The treatise was written on pieces of parchment neatly sewn together. The clerkly hand, the fresh ink and lucid presentation made Athelstan shake his head in wonderment. Brother Henry’s treatise was a jewel of theological analysis as he carefully overturned the accepted dogma of the church. He argued Christ’s Incarnation to have sprung from God’s desire to share the divine beauty with man rather than the usual tired line of ‘redemption from sin’ or ‘atoning for man’s evil’. In Brother Henry’s treatise, God was presented as a loving mother or father and Christ as a physical expression of that love, rather than God as some angry judge grudgingly accepting Christ’s death as atonement for man’s sins.

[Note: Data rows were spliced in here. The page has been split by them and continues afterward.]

-- ==== Sys2Proof/Machine/Reset.lean ====
section
/-! DEFINITION. Construction with any configuration (rule R310). -/

namespace Sys2Proof.Machine

/-- The state after construction with a legal configuration (rule R310): only the three configuration
registers depend on it. -/
def resetWith (args : ResetArgs) : State :=
  { State.reset with
    tpb := args.tpb
    cadTimeout := args.cadTimeout
    cadBusySource := args.cadBusySource }

/-- `RESET` (rule R310): inputs without a meaning and values outside the legal range are refused, not
clamped (rules R10, R11). -/
def construct (args : ResetArgs) : Host.Outcome State Fault Refusal :=
  if args.rxGain ≠ none ∨ args.seed ≠ none then .refused .inputWithoutMeaning
  else if Config.Legal args.tpb args.cadTimeout then .next (resetWith args)
  else .refused .illegalConfiguration

end Sys2Proof.Machine
end

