-- ==== Sys2Proof/Laws/Crc.lean ====
section
/-! SUPPORT. The CRC engine is linear: what one update does to the two halves of the running value, and that
no two values share a successor. -/

namespace Sys2Proof.Machine

/-- One shift of a sum is the sum of the shifts. -/
theorem crcShift_xor (a b : Crc) : crcShift (a ^^^ b) = crcShift a ^^^ crcShift b := by
  have low : (a ^^^ b).getLsbD 0 = (a.getLsbD 0 ^^ b.getLsbD 0) := BitVec.getLsbD_xor
  simp only [crcShift, low, BitVec.ushiftRight_xor_distrib]
  cases a.getLsbD 0 <;> cases b.getLsbD 0
  · rfl
  · exact BitVec.xor_assoc _ _ _
  · simp only [Bool.xor_false, if_true, Bool.false_eq_true, if_false]; ac_rfl
  · simp only [Bool.xor_self, Bool.false_eq_true, if_true, if_false]
    rw [BitVec.xor_assoc, BitVec.xor_comm (b >>> 1) crcPoly, ← BitVec.xor_assoc crcPoly,
      BitVec.xor_self, BitVec.zero_xor]

theorem crcShifts_xor (count : Nat) (a b : Crc) :
    crcShifts count (a ^^^ b) = crcShifts count a ^^^ crcShifts count b := by
  induction count generalizing a b with
  | zero => rfl
  | succ count ih => rw [crcShifts, crcShift_xor, ih]; rfl

/-- A shift can be undone: the polynomial's top bit records the bit shifted out. -/
theorem crcShift_injective {a b : Crc} (h : crcShift a = crcShift b) : a = b := by
  have top : ∀ c : Crc, (crcShift c).getLsbD 15 = c.getLsbD 0 := by
    intro c
    unfold crcShift
    cases hc : c.getLsbD 0 <;> simp [crcPoly]
  have low : a.getLsbD 0 = b.getLsbD 0 := by rw [← top a, ← top b, h]
  have shifted : a >>> 1 = b >>> 1 := by
    unfold crcShift at h
    rw [low] at h
    split at h
    · have := congrArg (· ^^^ crcPoly) h
      simpa [BitVec.xor_assoc] using this
    · exact h
  apply BitVec.eq_of_getLsbD_eq
  intro k hk
  cases k with
  | zero => exact low
  | succ k =>
    have := congrArg (fun c : Crc => c.getLsbD k) shifted
    simpa [BitVec.getLsbD_ushiftRight, Nat.add_comm] using this

theorem crcShifts_injective (count : Nat) {a b : Crc} (h : crcShifts count a = crcShifts count b) : a = b := by
  induction count generalizing a b with
  | zero => exact h
  | succ count ih => exact crcShift_injective (ih h)

/-- Distinct running values stay distinct under the same byte. -/
theorem crcUpdate_injective {a b : Crc} (c : Byte) (h : crcUpdate a c = crcUpdate b c) : a = b := by
  have := crcShifts_injective 8 h
  simpa [BitVec.xor_assoc] using congrArg (· ^^^ c.setWidth 16) this

/-- Distinct bytes lead one running value to distinct ones. -/
theorem crcUpdate_byte_injective (a : Crc) {b c : Byte} (h : crcUpdate a b = crcUpdate a c) : b = c := by
  have := crcShifts_injective 8 h
  have hx : b.setWidth 16 = c.setWidth 16 := by
    have := congrArg (a ^^^ ·) this
    simpa [← BitVec.xor_assoc] using this
  have := congrArg (BitVec.setWidth 8) hx
  simpa using this

/-- Distinct running values stay distinct under the same bytes. -/
theorem crcFold_injective (bytes : List Byte) {a b : Crc}
    (h : bytes.foldl crcUpdate a = bytes.foldl crcUpdate b) : a = b := by
  induction bytes generalizing a b with
  | nil => exact h
  | cons c bytes ih => exact crcUpdate_injective c (ih h)

theorem crc16_append (before after : List Byte) :
    crc16 (before ++ after) = after.foldl crcUpdate (crc16 before) := by
  simp [crc16, List.foldl_append]

end Sys2Proof.Machine
end

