/-! ### cadExit: the fields it never writes -/

@[simp] theorem cadExit_txb (s : State) : (cadExit s).txb = s.txb := by
  unfold cadExit; split
  · split <;> rfl
  · rfl
@[simp] theorem cadExit_txLen (s : State) : (cadExit s).txLen = s.txLen := by
  unfold cadExit; split
  · split <;> rfl
  · rfl
@[simp] theorem cadExit_txBitIndex (s : State) : (cadExit s).txBitIndex = s.txBitIndex := by
  unfold cadExit; split
  · split <;> rfl
  · rfl
@[simp] theorem cadExit_txSample (s : State) : (cadExit s).txSample = s.txSample := by
  unfold cadExit; split
  · split <;> rfl
  · rfl
@[simp] theorem cadExit_txLevel (s : State) : (cadExit s).txLevel = s.txLevel := by
  unfold cadExit; split
  · split <;> rfl
  · rfl
@[simp] theorem cadExit_hdrTo (s : State) : (cadExit s).hdrTo = s.hdrTo := by
  unfold cadExit; split
  · split <;> rfl
  · rfl
@[simp] theorem cadExit_hdrFrom (s : State) : (cadExit s).hdrFrom = s.hdrFrom := by
  unfold cadExit; split
  · split <;> rfl
  · rfl
@[simp] theorem cadExit_hdrId (s : State) : (cadExit s).hdrId = s.hdrId := by
  unfold cadExit; split
  · split <;> rfl
  · rfl
@[simp] theorem cadExit_hdrFlags (s : State) : (cadExit s).hdrFlags = s.hdrFlags := by
  unfold cadExit; split
  · split <;> rfl
  · rfl
@[simp] theorem cadExit_rxRamp (s : State) : (cadExit s).rxRamp = s.rxRamp := by
  unfold cadExit; split
  · split <;> rfl
  · rfl
@[simp] theorem cadExit_rxIntegrator (s : State) : (cadExit s).rxIntegrator = s.rxIntegrator := by
  unfold cadExit; split
  · split <;> rfl
  · rfl
@[simp] theorem cadExit_rxLastSample (s : State) : (cadExit s).rxLastSample = s.rxLastSample := by
  unfold cadExit; split
  · split <;> rfl
  · rfl
@[simp] theorem cadExit_rxWindow (s : State) : (cadExit s).rxWindow = s.rxWindow := by
  unfold cadExit; split
  · split <;> rfl
  · rfl
@[simp] theorem cadExit_rxActive (s : State) : (cadExit s).rxActive = s.rxActive := by
  unfold cadExit; split
  · split <;> rfl
  · rfl
@[simp] theorem cadExit_rxBitCount (s : State) : (cadExit s).rxBitCount = s.rxBitCount := by
  unfold cadExit; split
  · split <;> rfl
  · rfl
@[simp] theorem cadExit_rxb (s : State) : (cadExit s).rxb = s.rxb := by
  unfold cadExit; split
  · split <;> rfl
  · rfl
@[simp] theorem cadExit_rxBufLen (s : State) : (cadExit s).rxBufLen = s.rxBufLen := by
  unfold cadExit; split
  · split <;> rfl
  · rfl
@[simp] theorem cadExit_rxCount (s : State) : (cadExit s).rxCount = s.rxCount := by
  unfold cadExit; split
  · split <;> rfl
  · rfl
@[simp] theorem cadExit_rxGood (s : State) : (cadExit s).rxGood = s.rxGood := by
  unfold cadExit; split
  · split <;> rfl
  · rfl
@[simp] theorem cadExit_tickCount (s : State) : (cadExit s).tickCount = s.tickCount := by
  unfold cadExit; split
  · split <;> rfl
  · rfl
@[simp] theorem cadExit_lastBusy (s : State) : (cadExit s).lastBusy = s.lastBusy := by
  unfold cadExit; split
  · split <;> rfl
  · rfl
@[simp] theorem cadExit_tpb (s : State) : (cadExit s).tpb = s.tpb := by
  unfold cadExit; split
  · split <;> rfl
  · rfl
@[simp] theorem cadExit_cadTimeout (s : State) : (cadExit s).cadTimeout = s.cadTimeout := by
  unfold cadExit; split
  · split <;> rfl
  · rfl
@[simp] theorem cadExit_cadBusySource (s : State) : (cadExit s).cadBusySource = s.cadBusySource := by
  unfold cadExit; split
  · split <;> rfl
  · rfl
@[simp] theorem cadExit_env (s : State) : (cadExit s).env = s.env := by
  unfold cadExit; split
  · split <;> rfl
  · rfl

/-! ### syncTest: the fields it never writes -/

@[simp] theorem syncTest_mode (s : State) : (syncTest s).mode = s.mode := by unfold syncTest; split <;> rfl
@[simp] theorem syncTest_txb (s : State) : (syncTest s).txb = s.txb := by unfold syncTest; split <;> rfl
@[simp] theorem syncTest_txLen (s : State) : (syncTest s).txLen = s.txLen := by unfold syncTest; split <;> rfl
@[simp] theorem syncTest_txBitIndex (s : State) : (syncTest s).txBitIndex = s.txBitIndex := by unfold syncTest; split <;> rfl
@[simp] theorem syncTest_txSample (s : State) : (syncTest s).txSample = s.txSample := by unfold syncTest; split <;> rfl
@[simp] theorem syncTest_txLevel (s : State) : (syncTest s).txLevel = s.txLevel := by unfold syncTest; split <;> rfl
@[simp] theorem syncTest_hdrTo (s : State) : (syncTest s).hdrTo = s.hdrTo := by unfold syncTest; split <;> rfl
@[simp] theorem syncTest_hdrFrom (s : State) : (syncTest s).hdrFrom = s.hdrFrom := by unfold syncTest; split <;> rfl
@[simp] theorem syncTest_hdrId (s : State) : (syncTest s).hdrId = s.hdrId := by unfold syncTest; split <;> rfl
@[simp] theorem syncTest_hdrFlags (s : State) : (syncTest s).hdrFlags = s.hdrFlags := by unfold syncTest; split <;> rfl
@[simp] theorem syncTest_rxRamp (s : State) : (syncTest s).rxRamp = s.rxRamp := by unfold syncTest; split <;> rfl
@[simp] theorem syncTest_rxIntegrator (s : State) : (syncTest s).rxIntegrator = s.rxIntegrator := by unfold syncTest; split <;> rfl
@[simp] theorem syncTest_rxLastSample (s : State) : (syncTest s).rxLastSample = s.rxLastSample := by unfold syncTest; split <;> rfl
@[simp] theorem syncTest_rxWindow (s : State) : (syncTest s).rxWindow = s.rxWindow := by unfold syncTest; split <;> rfl
@[simp] theorem syncTest_rxb (s : State) : (syncTest s).rxb = s.rxb := by unfold syncTest; split <;> rfl
@[simp] theorem syncTest_rxGood (s : State) : (syncTest s).rxGood = s.rxGood := by unfold syncTest; split <;> rfl
@[simp] theorem syncTest_tickCount (s : State) : (syncTest s).tickCount = s.tickCount := by unfold syncTest; split <;> rfl
@[simp] theorem syncTest_lastBusy (s : State) : (syncTest s).lastBusy = s.lastBusy := by unfold syncTest; split <;> rfl
@[simp] theorem syncTest_tpb (s : State) : (syncTest s).tpb = s.tpb := by unfold syncTest; split <;> rfl
@[simp] theorem syncTest_cadTimeout (s : State) : (syncTest s).cadTimeout = s.cadTimeout := by unfold syncTest; split <;> rfl
@[simp] theorem syncTest_cadBusySource (s : State) : (syncTest s).cadBusySource = s.cadBusySource := by unfold syncTest; split <;> rfl
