-- ==== Sys2Proof/Tests/Slice0.lean ====
section
/-! SUPPORT. Tests. The expected results come from the spec: the words and vectors of 95_test_vectors.md and the
examples of the rules, named at each test. Theorems named test_witness_* show that the hypotheses of a statement
in Certificates/Slice0/Obligations.lean can be met together, clause by clause. -/

namespace Sys2Proof.Tests

open Sys2Proof Sys2Proof.Machine

/-- The state a meaning answers, if it answers one. -/
def nextState? : Host.Outcome State Fault Refusal → Option State
  | .next s => some s
  | .fault _ => none
  | .refused _ => none

/-- The last observation of a state. -/
def lastObserved (o : Host.Outcome State Fault Refusal) : Option Observation :=
  (nextState? o).bind fun s => s.env.observed.getLast?

/-- The reset state in another mode. -/
def inMode (m : Mode) : State := { State.reset with mode := m }

/-- A receiver with a given ramp, last sample, integrator, window and RX level. -/
def receiver (ramp : Nat) (last : Bool) (integ : Nat) (w : Window) (level : Bool) : State :=
  { State.reset with
    mode := .rx, rxRamp := ramp, rxLastSample := last, rxIntegrator := integ, rxWindow := w
    env := { Env.empty with rxDraws := [level] } }

/-- A transmitter with one buffer entry. -/
def sender (index sample : Nat) : State :=
  { State.reset with mode := .tx, txb := [(0, 0x2A)], txLen := 1, txBitIndex := index, txSample := sample }

/-- The state with the given bytes pending. -/
def offered (bytes : List Byte) : State := setPending State.reset bytes

/-- "Hello". -/
def hello : List Byte := [0x48, 0x65, 0x6C, 0x6C, 0x6F]

/-- The header of scenario S2. -/
def s2 : State := { State.reset with hdrTo := 0xFF, hdrFrom := 0x00, hdrId := 0x01, hdrFlags := 0x00 }

/-! ### WellFormed -/

/-- A payload of 256 bytes has no `LEN` (rule R82). -/
theorem test_wellFormed_refuses_long_payload :
    (Instr.send (List.replicate 256 0)).wellFormed = false := by decide +kernel

/-! ### Decoding, words written out bit by bit from rule R84 -/

theorem test_decode_tick : decode [0b00010000] = .instr .tick [] := by decide

theorem test_decode_send :
    decode [0b00100000, 0b00000010, 0x61, 0x62, 0x63] = .instr (.send [0x61, 0x62]) [0x63] := by decide

theorem test_decode_setHeader :
    decode [0b00110000, 0x01, 0x02, 0x03, 0x04] = .instr (.setHeader 0x01 0x02 0x03 0x04) [] := by decide

theorem test_decode_available : decode [0b01000000] = .instr .available [] := by decide

theorem test_decode_receive : decode [0b01010000] = .instr .receive [] := by decide

theorem test_decode_setMode :
    [0b01100000, 0b01100001, 0b01100010, 0b01100011, 0b01100100].map (fun c => decode [c]) =
      [.instr (.setMode .sleep) [], .instr (.setMode .idle) [], .instr (.setMode .tx) [],
       .instr (.setMode .rx) [], .instr (.setMode .cad) []] := by decide

theorem test_decode_startCad : decode [0b01110000] = .instr .startCad [] := by decide

theorem test_decode_isChannelBusy : decode [0b10000000] = .instr .isChannelBusy [] := by decide

theorem test_decode_txDone : decode [0b10010000] = .instr .txDone [] := by decide

theorem test_decode_getMode : decode [0b10100000] = .instr .getMode [] := by decide

/-- 95_test_vectors.md section 2.1: the words that are Illegal there. -/
theorem test_decode_illegal :
    ([0x00, 0x11, 0x1F, 0x65, 0x6F, 0x71, 0xA4, 0xB0, 0xFF] : List Byte).map (fun c => decode [c, 0x99]) =
      [.illegal (.reservedOpcode 0x0) [0x99], .illegal (.argNotZero 0x1 0x1) [0x99],
       .illegal (.argNotZero 0x1 0xF) [0x99], .illegal (.reservedMode 0x5) [0x99],
       .illegal (.reservedMode 0xF) [0x99], .illegal (.argNotZero 0x7 0x1) [0x99],
       .illegal (.argNotZero 0xA 0x4) [0x99], .illegal (.reservedOpcode 0xB) [0x99],
       .illegal (.reservedOpcode 0xF) [0x99]] := by decide

/-- The opcode table's rows, numbered as the table numbers them, operands of zeros. -/
theorem test_decodeTableWord :
    [0x10, 0x20, 0x30, 0x40, 0x50, 0x60, 0x70, 0x80, 0x90, 0xA0, 0x65].map (decodeTableWord 8) =
      [some .tick, some (.send []), some (.setHeader 0 0 0 0), some .available, some .receive,
       some (.setMode .sleep), some .startCad, some .isChannelBusy, some .txDone, some .getMode, none] := by
  decide +kernel

/-- The instruction a table word places runs as the first one after reset, with all its bytes taken. -/
theorem test_withFetchWord_runs_first :
    (nextState? (step (State.reset.withFetchWord 8 0x63))).map (fun s => (s.mode, s.env.pending)) =
      some (.rx, []) := by decide +kernel

/-! ### Codec, CRC (95_test_vectors.md sections 2.2, 2.3) -/

theorem test_encodeByte : [0x48, 0x02, 0xA5, 0xFF].map encodeByte =
    [(0x16, 0x23), (0x0D, 0x13), (0x26, 0x19), (0x34, 0x34)] := by decide

theorem test_decodePair : ([0x353, 0x5A6, 0xB38, 0x3CD, 0xFFF] : List Window).map decodePair =
    [some 0x02, some 0x4A, none, none, none] := by decide

theorem test_crcUpdate : [crcUpdate 0xFFFF 0x00, crcUpdate 0x0000 0x80, crcUpdate 0x0000 0x01, crcUpdate 0x1234 0x56] =
    [0x0F87, 0x8408, 0x1189, 0x4006] := by decide

theorem test_crc16_of_digits :
    crc16 [0x31, 0x32, 0x33, 0x34, 0x35, 0x36, 0x37, 0x38, 0x39] = 0x6F91 := by decide +kernel

/-- Scenario S2: the frame `0C FF 00 01 00 48 65 6C 6C 6F 72 02`. -/
theorem test_frameBytes_of_hello :
    frameBytes s2 hello = [0x0C, 0xFF, 0x00, 0x01, 0x00, 0x48, 0x65, 0x6C, 0x6C, 0x6F, 0x72, 0x02] := by
  decide +kernel

/-! ### SET_HEADER, SEND, TX_DONE -/

theorem test_setHeader : (nextState? (exec (.setHeader 0xFF 0x00 0x01 0x02) State.reset)).map
    (fun s => [s.hdrTo, s.hdrFrom, s.hdrId, s.hdrFlags]) = some [0xFF, 0x00, 0x01, 0x02] := by decide

/-- 95_test_vectors.md section 2.5, scenario S2, entry by entry. -/
theorem test_send_hello : (nextState? (exec (.send hello) s2)).map (fun s => (s.txb.map (·.2), s.txLen, s.mode)) =
    some ([0x2A, 0x2A, 0x2A, 0x2A, 0x2A, 0x2A, 0x2A, 0x2A, 0x2C, 0x38, 0x0D, 0x2A, 0x34, 0x34, 0x0D, 0x0D, 0x0D,
      0x0E, 0x0D, 0x0D, 0x16, 0x23, 0x1A, 0x19, 0x1A, 0x2A, 0x1A, 0x2A, 0x1A, 0x34, 0x1C, 0x13, 0x0D, 0x13],
      34, .tx) := by decide +kernel

/-- Section 2.5, status vectors: 61 bytes in Tx is Busy, in Idle TooLong. -/
theorem test_send_refused :
    [lastObserved (exec (.send (List.replicate 61 0)) (inMode .tx)),
     lastObserved (exec (.send (List.replicate 61 0)) (inMode .idle))] =
      [some ⟨[0x02], none⟩, some ⟨[0x01], none⟩] := by decide

theorem test_txDone : [lastObserved (exec .txDone (inMode .tx)), lastObserved (exec .txDone (inMode .sleep))] =
    [some ⟨[0x00, 0x00], none⟩, some ⟨[0x00, 0x01], none⟩] := by decide

/-! ### TICK -/

/-- Rule R160, example: the first tick after SEND puts bit 5 of 0x2A on the line. -/
theorem test_tick_in_tx : (nextState? (exec .tick (sender 0 0))).map (fun s => (s.txLevel, s.txBitIndex, s.txSample)) =
    some (true, 1, 1) := by decide

/-- 95_test_vectors.md section 2.4, rows (150, 0, 3) with 1 and (131, 1, 4) with 1, and the last row. -/
theorem test_tick_in_rx :
    [receiver 150 false 3 0x000 true, receiver 131 true 4 0x000 true, receiver 159 true 7 0xD9C true].map
      (fun s => (nextState? (exec .tick s)).map fun t => (t.rxRamp, t.rxLastSample, t.rxIntegrator, t.rxWindow)) =
      [some (19, true, 0, 0x001), some (151, true, 5, 0x000), some (19, true, 0, 0xB39)] := by decide +kernel

/-! ### AVAILABLE, RECEIVE -/

/-- The frame of scenario S1 (95_test_vectors.md section 3), held for collection. -/
def delivered : State :=
  { State.reset with
    mode := .rx, rxGood := true, rxBufLen := 7, rxCount := 7
    rxb := [(0, 0x07), (1, 0xFF), (2, 0xFF), (3, 0x00), (4, 0x00), (5, 0x8A), (6, 0xFC)] }

theorem test_available : [lastObserved (exec .available State.reset), lastObserved (exec .available delivered)] =
    [some ⟨[0x00, 0x00], none⟩, some ⟨[0x00, 0x01], none⟩] := by decide

theorem test_receive : [lastObserved (exec .receive State.reset), lastObserved (exec .receive delivered)] =
    [some ⟨[0x05], none⟩, some ⟨[0x00, 0x07, 0xFF, 0xFF, 0x00, 0x00, 0x8A, 0xFC], none⟩] := by decide

/-! ### SET_MODE, START_CAD, IS_CHANNEL_BUSY, GET_MODE (95_test_vectors.md section 2.7) -/

/-- The table's column of mode Rx: Sleep Rejected, Idle Ok, Tx Rejected, Rx Ok, Cad Ok. -/
theorem test_setMode_from_rx :
    [Mode.sleep, .idle, .tx, .rx, .cad].map (fun m => (nextState? (exec (.setMode m) (inMode .rx))).map
      fun t => (t.mode, t.env.observed.map (·.response))) =
      [some (.rx, [[0x03]]), some (.idle, [[0x00]]), some (.rx, [[0x03]]), some (.rx, [[0x00]]),
       some (.cad, [[0x00]])] := by decide

/-- The table's row of mode Cad: every other mode Rejected. -/
theorem test_setMode_from_cad :
    [Mode.sleep, .idle, .tx, .rx, .cad].map (fun m => lastObserved (exec (.setMode m) (inMode .cad))) =
      [some ⟨[0x03], none⟩, some ⟨[0x03], none⟩, some ⟨[0x03], none⟩, some ⟨[0x03], none⟩, some ⟨[0x00], none⟩] := by
  decide

/-- Rule R249, example: in Rx with tick_count = 100. -/
theorem test_startCad : (nextState? (exec .startCad { inMode .rx with tickCount := 100 })).map
    (fun t => (t.mode, t.lastBusy)) = some (.cad, 100) := by decide

theorem test_isChannelBusy :
    [Mode.sleep, .idle, .tx, .rx, .cad].map (fun m => lastObserved (exec .isChannelBusy (inMode m))) =
      [some ⟨[0x00, 0x00], none⟩, some ⟨[0x00, 0x00], none⟩, some ⟨[0x00, 0x01], none⟩, some ⟨[0x00, 0x01], none⟩,
       some ⟨[0x00, 0x01], none⟩] := by decide

/-- Rule R257: the difference wraps. -/
theorem test_isChannelBusy_wraps : lastObserved (exec .isChannelBusy
    { inMode .rx with tickCount := 5, lastBusy := 0xFFFFFFFF, cadTimeout := 6 }) = some ⟨[0x00, 0x00], none⟩ := by
  decide

theorem test_getMode : [Mode.sleep, .idle, .tx, .rx, .cad].map (fun m => lastObserved (exec .getMode (inMode m))) =
    [some ⟨[0x00, 0x00], none⟩, some ⟨[0x00, 0x01], none⟩, some ⟨[0x00, 0x02], none⟩, some ⟨[0x00, 0x03], none⟩,
     some ⟨[0x00, 0x04], none⟩] := by decide

/-! ### Witnesses: the hypotheses of each statement met together -/

theorem test_witness_DecodeOfEncode : (Instr.send (List.replicate 255 0xFF)).wellFormed = true := by decide +kernel

theorem test_witness_DecodedBytesAreTheEncoding :
    decode [0x20, 0x01, 0x78, 0x10] = .instr (.send [0x78]) [0x10] := by decide

theorem test_witness_IllegalWords_legal :
    (0x64 : Byte) ∈ ([0x10, 0x20, 0x30, 0x40, 0x50, 0x60, 0x61, 0x62, 0x63, 0x64, 0x70, 0x80, 0x90, 0xA0] : List Byte) := by
  decide

theorem test_witness_IllegalWords_reserved :
    (0x65 : Byte) ∉ ([0x10, 0x20, 0x30, 0x40, 0x50, 0x60, 0x61, 0x62, 0x63, 0x64, 0x70, 0x80, 0x90, 0xA0] : List Byte) := by
  decide

theorem test_witness_StepRunsTheDecodedInstruction :
    (offered [0x20, 0x01, 0x78, 0x10]).env.pending = encode (.send [0x78]) ++ [0x10] ∧
      (Instr.send [0x78]).wellFormed = true := by decide

theorem test_witness_IllegalWordChangesNoState : (offered [0xB0, 0x10]).env.pending = 0xB0 :: [0x10] ∧
    (0xB0 : Byte) ∉ ([0x10, 0x20, 0x30, 0x40, 0x50, 0x60, 0x61, 0x62, 0x63, 0x64, 0x70, 0x80, 0x90, 0xA0] : List Byte) := by
  decide

theorem test_witness_StepWaitsForAWholeTransaction :
    (Instr.send [0x78, 0x79]).wellFormed = true ∧ ([0x79] : List Byte) ≠ [] ∧
      (offered [0x20, 0x02, 0x78]).env.pending ++ [0x79] = encode (.send [0x78, 0x79]) := by decide

theorem test_witness_SingleBitErrorInASymbolIsInvalid : 11 < 12 := by decide

theorem test_witness_CrcDetectsOneChangedByte : (0x8A : Byte) ≠ 0x8B ∧
    crcCheck ([0x07, 0xFF, 0xFF, 0x00, 0x00] ++ 0x8A :: [0xFC]) = true := by decide +kernel

theorem test_witness_SendAssemblesTheFrame_busy : (inMode .tx).mode = .tx := rfl

theorem test_witness_SendAssemblesTheFrame_tooLong :
    (inMode .cad).mode ≠ .tx ∧ 60 < (List.replicate 61 (0 : Byte)).length := by decide

theorem test_witness_SendAssemblesTheFrame_ok :
    (inMode .cad).mode ≠ .tx ∧ (List.replicate 60 (0 : Byte)).length ≤ 60 := by decide

theorem test_witness_TickInTxRunsThePump_hold : (sender 1 7).mode = .tx ∧ (sender 1 7).txSample ≠ 0 := by decide

theorem test_witness_TickInTxRunsThePump_drain :
    (sender 6 0).mode = .tx ∧ (sender 6 0).txSample = 0 ∧ (sender 6 0).txBitIndex = 6 * (sender 6 0).txLen := by decide

theorem test_witness_TickInTxRunsThePump_emit :
    (sender 5 0).mode = .tx ∧ (sender 5 0).txSample = 0 ∧ (sender 5 0).txBitIndex ≠ 6 * (sender 5 0).txLen ∧
      0x2A = readTxb (sender 5 0) ((sender 5 0).txBitIndex / 6) := by decide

Cranston returned, mumbled something and slowly clambered the stairs to the bedchamber. Athelstan read on, relishing the neat terminology and clarity of thought. He finished the treatise and tapped the parchment with his fingers. ‘Brilliant!’ he murmured. ‘The Inquisitors are wasting their time. Brother Henry is original but no heretic!’
He put the scroll down, stretched, then followed Sir John up to the bedchamber. The coroner was already fast asleep. For a while Athelstan knelt by his own bed, trying to clear his mind of different scenes, messages, fragments, all the events of the day. He wanted to pray, yet at the same time knew that today had been important. He had seen and heard things which were significant, but couldn’t interpret them. He closed his eyes and felt himself drift. An hour later he woke to find himself slumped over the bed. Wearily he climbed in, falling back into a dreamless sleep.